- Leader: Nasoree Saesang
- Dates active: 1995 – present
- Active regions: Southern Thailand
- Ideology: Separatism Islamism
- Wars: the South Thailand insurgency

= Gerakan Mujahidin Islam Patani =

Islamist militant insurgent group

The Pattani Islamic Mujahideen Movement (Gerakan Mujahidin Islam Patani; GMIP) is an Islamist militant insurgent group that has carried out violent actions as part of the protracted insurgency in Southern Thailand.

GMIP is hostile to the practices of moderate Malay Muslims, accusing them of being un-Islamic. It is one of the most extreme terrorist groups currently operating in Southern Thailand. A shadowy leader named 'Jehkumir Kuteh' or 'Abdul Rahman Ahmad', among other names, was assumed at a certain point to lead the group, and Thailand's prime minister demanded from Malaysia his extradition in January 2005, but the Malaysian government refused.

==History==
Originally, in the 1990 decade GMIP had the establishment of a local Islamic state in Pattani as its main agenda. However, according to Thai military authorities, this group and the Barisan Revolusi Nasional (BRN) were revived after 2001 by the Terengganu-based Kumpulan Mujahidin Malaysia and have currently more hard-line Islamic political goals, to the detriment of their former nationalist cause. Its members are now believed to have sympathies with Al Qaeda and with the establishment of the Islamic Caliphate.

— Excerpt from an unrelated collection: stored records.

-- ==== Sys2Proof/Laws/Memory.lean ====
section
/-! SUPPORT. The memories: a byte reads as it was last written, every other byte as before, and each operation keeps the canonical
form. -/

namespace Sys2Proof.Machine

@[simp] theorem Memory.get_set_self (m : Memory) (a : Nat) (b : Byte) : (m.set a b).get a = b := by
  simp [Memory.get, Memory.set]

theorem Memory.get_set_ne (m : Memory) {a c : Nat} (b : Byte) (h : a ≠ c) : (m.set a b).get c = m.get c :=
  SMap.getD_store_ne m 0 b h

theorem Memory.get_write_outside (m : Memory) (a : Nat) (bs : List Byte) (c : Nat) (h : c < a ∨ a + bs.length ≤ c) :
    (m.write a bs).get c = m.get c := by
  induction bs generalizing m a with
  | nil => rfl
  | cons b t ih =>
    simp only [List.length_cons] at h
    rw [Memory.write, ih (m.set a b) (a + 1) (by omega), Memory.get_set_ne m b (by omega)]

theorem Memory.get_write_inside (m : Memory) (a : Nat) (bs : List Byte) (k : Nat) (h : k < bs.length) :
    (m.write a bs).get (a + k) = bs[k] := by
  induction bs generalizing m a k with
  | nil => simp at h
  | cons b t ih =>
    cases k with
    | zero => rw [Memory.write, Memory.get_write_outside _ _ _ _ (by omega)]; simp
    | succ j =>
      have := ih (m.set a b) (a + 1) j (by simpa using h)
      rw [Memory.write, show a + (j + 1) = a + 1 + j by omega, this]; rfl

/-- Reading back the bytes written. -/
theorem Memory.read_write (m : Memory) (a : Nat) (bs : List Byte) : (m.write a bs).read a bs.length = bs := by
  suffices h : ∀ (n k : Nat) (m' : Memory), (∀ j, j < n → m'.get (a + k + j) = bs.getD (k + j) 0) →
      m'.read (a + k) n = (List.range n).map fun j => bs.getD (k + j) 0 by
    have := h bs.length 0 (m.write a bs) (by
      intro j hj
      simp only [Nat.add_zero, Nat.zero_add]
      rw [Memory.get_write_inside m a bs j hj]
      simp [List.getD, hj])
    simp only [Nat.add_zero, Nat.zero_add] at this
    rw [this]
    apply List.ext_getElem
    · simp
    · intro i h1 h2; simp [List.getD, h2]
  intro n
  induction n with
  | zero => intro k m' _; rfl
  | succ n ih =>
    intro k m' hm
    rw [Memory.read, show a + k + 1 = a + (k + 1) by omega, ih (k + 1) m' (by
      intro j hj
      have := hm (j + 1) (by omega)
      rw [show a + (k + 1) + j = a + k + (j + 1) by omega, this]
      congr 1; omega)]
    have h0 := hm 0 (by omega)
    simp only [Nat.add_zero] at h0
    rw [h0, List.range_succ_eq_map]
    simp only [List.map_cons, List.map_map, Nat.add_zero, List.cons.injEq, true_and]
    apply List.map_congr_left
    intro j _
    simp only [Function.comp, Nat.succ_eq_add_one]
    congr 1; omega

/-! ## The canonical form -/

theorem Memory.risingFrom_mono {lo lo' : Nat} {m : Memory} (h : lo' ≤ lo) (w : Memory.risingFrom lo m = true) :
    Memory.risingFrom lo' m = true := by
  cases m with
  | nil => rfl
  | cons c t =>
    simp only [Memory.risingFrom, Bool.and_eq_true, decide_eq_true_eq] at w ⊢
    exact ⟨⟨by omega, w.1.2⟩, w.2⟩

theorem Memory.risingFrom_put {lo a : Nat} {b : Byte} {m : Memory} (w : Memory.risingFrom lo m = true) (ha : lo ≤ a)
    (hb : b ≠ 0) : Memory.risingFrom lo (SMap.put m a b) = true := by
  induction m generalizing lo with
  | nil => simpa [SMap.put, Memory.risingFrom, ha] using hb
  | cons c t ih =>
    obtain ⟨k, v⟩ := c
    simp only [Memory.risingFrom, Bool.and_eq_true, decide_eq_true_eq, bne_iff_ne, ne_eq] at w
    by_cases l : a < k
    · simp only [SMap.put, l, if_true, Memory.risingFrom, Bool.and_eq_true, decide_eq_true_eq, bne_iff_ne, ne_eq]
      exact ⟨⟨ha, hb⟩, ⟨by omega, w.1.2⟩, w.2⟩
    · by_cases e : a = k
      · subst e
        simp only [SMap.put, Nat.lt_irrefl, if_false, if_true, Memory.risingFrom, Bool.and_eq_true, decide_eq_true_eq, bne_iff_ne, ne_eq]
        exact ⟨⟨ha, hb⟩, w.2⟩
      · simp only [SMap.put, l, e, if_false, Memory.risingFrom, Bool.and_eq_true, decide_eq_true_eq, bne_iff_ne, ne_eq]
        exact ⟨w.1, ih w.2 (by omega)⟩

theorem Memory.risingFrom_filter {lo : Nat} {m : Memory} (p : Host.Cell → Bool) (w : Memory.risingFrom lo m = true) :
    Memory.risingFrom lo (m.filter p) = true := by
  induction m generalizing lo with
  | nil => rfl
  | cons c t ih =>
    simp only [Memory.risingFrom, Bool.and_eq_true, decide_eq_true_eq] at w
    rw [List.filter_cons]
    split
    · simp only [Memory.risingFrom, Bool.and_eq_true, decide_eq_true_eq]
      exact ⟨w.1, ih w.2⟩
    · exact Memory.risingFrom_mono (by omega) (ih w.2)

@[simp] theorem Memory.wf_nil : Memory.wf [] = true := rfl

theorem Memory.wf_set {m : Memory} (w : m.wf = true) (a : Nat) (b : Byte) : (m.set a b).wf = true := by
  unfold Memory.set SMap.store
  split
  · exact Memory.risingFrom_filter _ w
  · exact Memory.risingFrom_put w (Nat.zero_le _) (by assumption)

theorem Memory.wf_write {m : Memory} (w : m.wf = true) (a : Nat) (bs : List Byte) : (m.write a bs).wf = true := by
  induction bs generalizing m a with
  | nil => exact w
  | cons b t ih => exact ih (Memory.wf_set w a b) (a + 1)

theorem Memory.wf_zero {m : Memory} (w : m.wf = true) (a n : Nat) : (m.zero a n).wf = true := Memory.risingFrom_filter _ w

/-- Two memories in canonical form that read alike at every address are equal. -/
theorem Memory.ext_of_risingFrom {lo : Nat} {m n : Memory} (hm : Memory.risingFrom lo m = true)
    (hn : Memory.risingFrom lo n = true) (h : ∀ a, m.get a = n.get a) : m = n := by
  have below : ∀ {lo : Nat} {m : Memory} (_ : Memory.risingFrom lo m = true) (a : Nat), a < lo → m.get a = 0 := by
    intro lo m
    induction m generalizing lo with
    | nil => intro _ _ _; rfl
    | cons c t ih =>
      intro w a ha
      obtain ⟨k, v⟩ := c
      simp only [Memory.risingFrom, Bool.and_eq_true, decide_eq_true_eq] at w
      have := ih w.2 a (by omega)
      simp only [Memory.get, SMap.getD, SMap.find?] at this ⊢
      rw [if_neg (by omega)]; exact this
  induction m generalizing lo n with
  | nil =>
    cases n with
    | nil => rfl
    | cons c t =>
      obtain ⟨k, v⟩ := c
      simp only [Memory.risingFrom, Bool.and_eq_true, bne_iff_ne, ne_eq] at hn
      have := h k
      simp [Memory.get, SMap.getD, SMap.find?] at this
      exact absurd this.symm hn.1.2
  | cons c t ih =>
    obtain ⟨k, v⟩ := c
    cases n with
    | nil =>
      simp only [Memory.risingFrom, Bool.and_eq_true, bne_iff_ne, ne_eq] at hm
      have := h k
      simp [Memory.get, SMap.getD, SMap.find?] at this
      exact absurd this hm.1.2
    | cons c' t' =>
      obtain ⟨k', v'⟩ := c'
      have hm' := hm
      have hn' := hn
      simp only [Memory.risingFrom, Bool.and_eq_true, decide_eq_true_eq, bne_iff_ne, ne_eq] at hm hn
      have hk : k = k' := by
        rcases Nat.lt_trichotomy k k' with l | e | g
        · have b := below (lo := k') (m := (k', v') :: t')
            (by simp only [Memory.risingFrom, Bool.and_eq_true, decide_eq_true_eq, bne_iff_ne, ne_eq]; exact ⟨⟨Nat.le_refl _, hn.1.2⟩, hn.2⟩) k l
          rw [← h k] at b
          simp [Memory.get, SMap.getD, SMap.find?] at b
          exact absurd b hm.1.2
        · exact e
        · have b := below (lo := k) (m := (k, v) :: t)
            (by simp only [Memory.risingFrom, Bool.and_eq_true, decide_eq_true_eq, bne_iff_ne, ne_eq]; exact ⟨⟨Nat.le_refl _, hm.1.2⟩, hm.2⟩) k' g
          rw [h k'] at b
          simp [Memory.get, SMap.getD, SMap.find?] at b
          exact absurd b hn.1.2
      subst hk
      have hv : v = v' := by
        have := h k
        simpa [Memory.get, SMap.getD, SMap.find?] using this
      subst hv
      rw [ih hm.2 hn.2 (by
        intro a
        by_cases e : k = a
        · subst e
          rw [below hm.2 k (by omega), below hn.2 k (by omega)]
        · have := h a
          simpa [Memory.get, SMap.getD, SMap.find?, e] using this)]

end Sys2Proof.Machine
end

Unlike previous Islamic insurgent groups of the region, the characteristic of this outfit in its new avatar is that it attacks forcefully and does not claim responsibility, and also that it keeps its leadership shrouded in secrecy. GMIP was accused by the Thai authorities as the main instigator of the series of bombings, drive-by shootings and machete attacks in Southern Thailand that began in January 2004.

Although its headquarters are unknown, many of the operations of the GMIP suggest that it is rural-based. The Thai military have linked the GMIP to attacks on convoys and policemen in roads crossing rural districts.

This terrorist group has also been suspected by Thai officials of being behind the 2006 Hat Yai bombings as well as more recently the 2012 Southern Thailand bombings.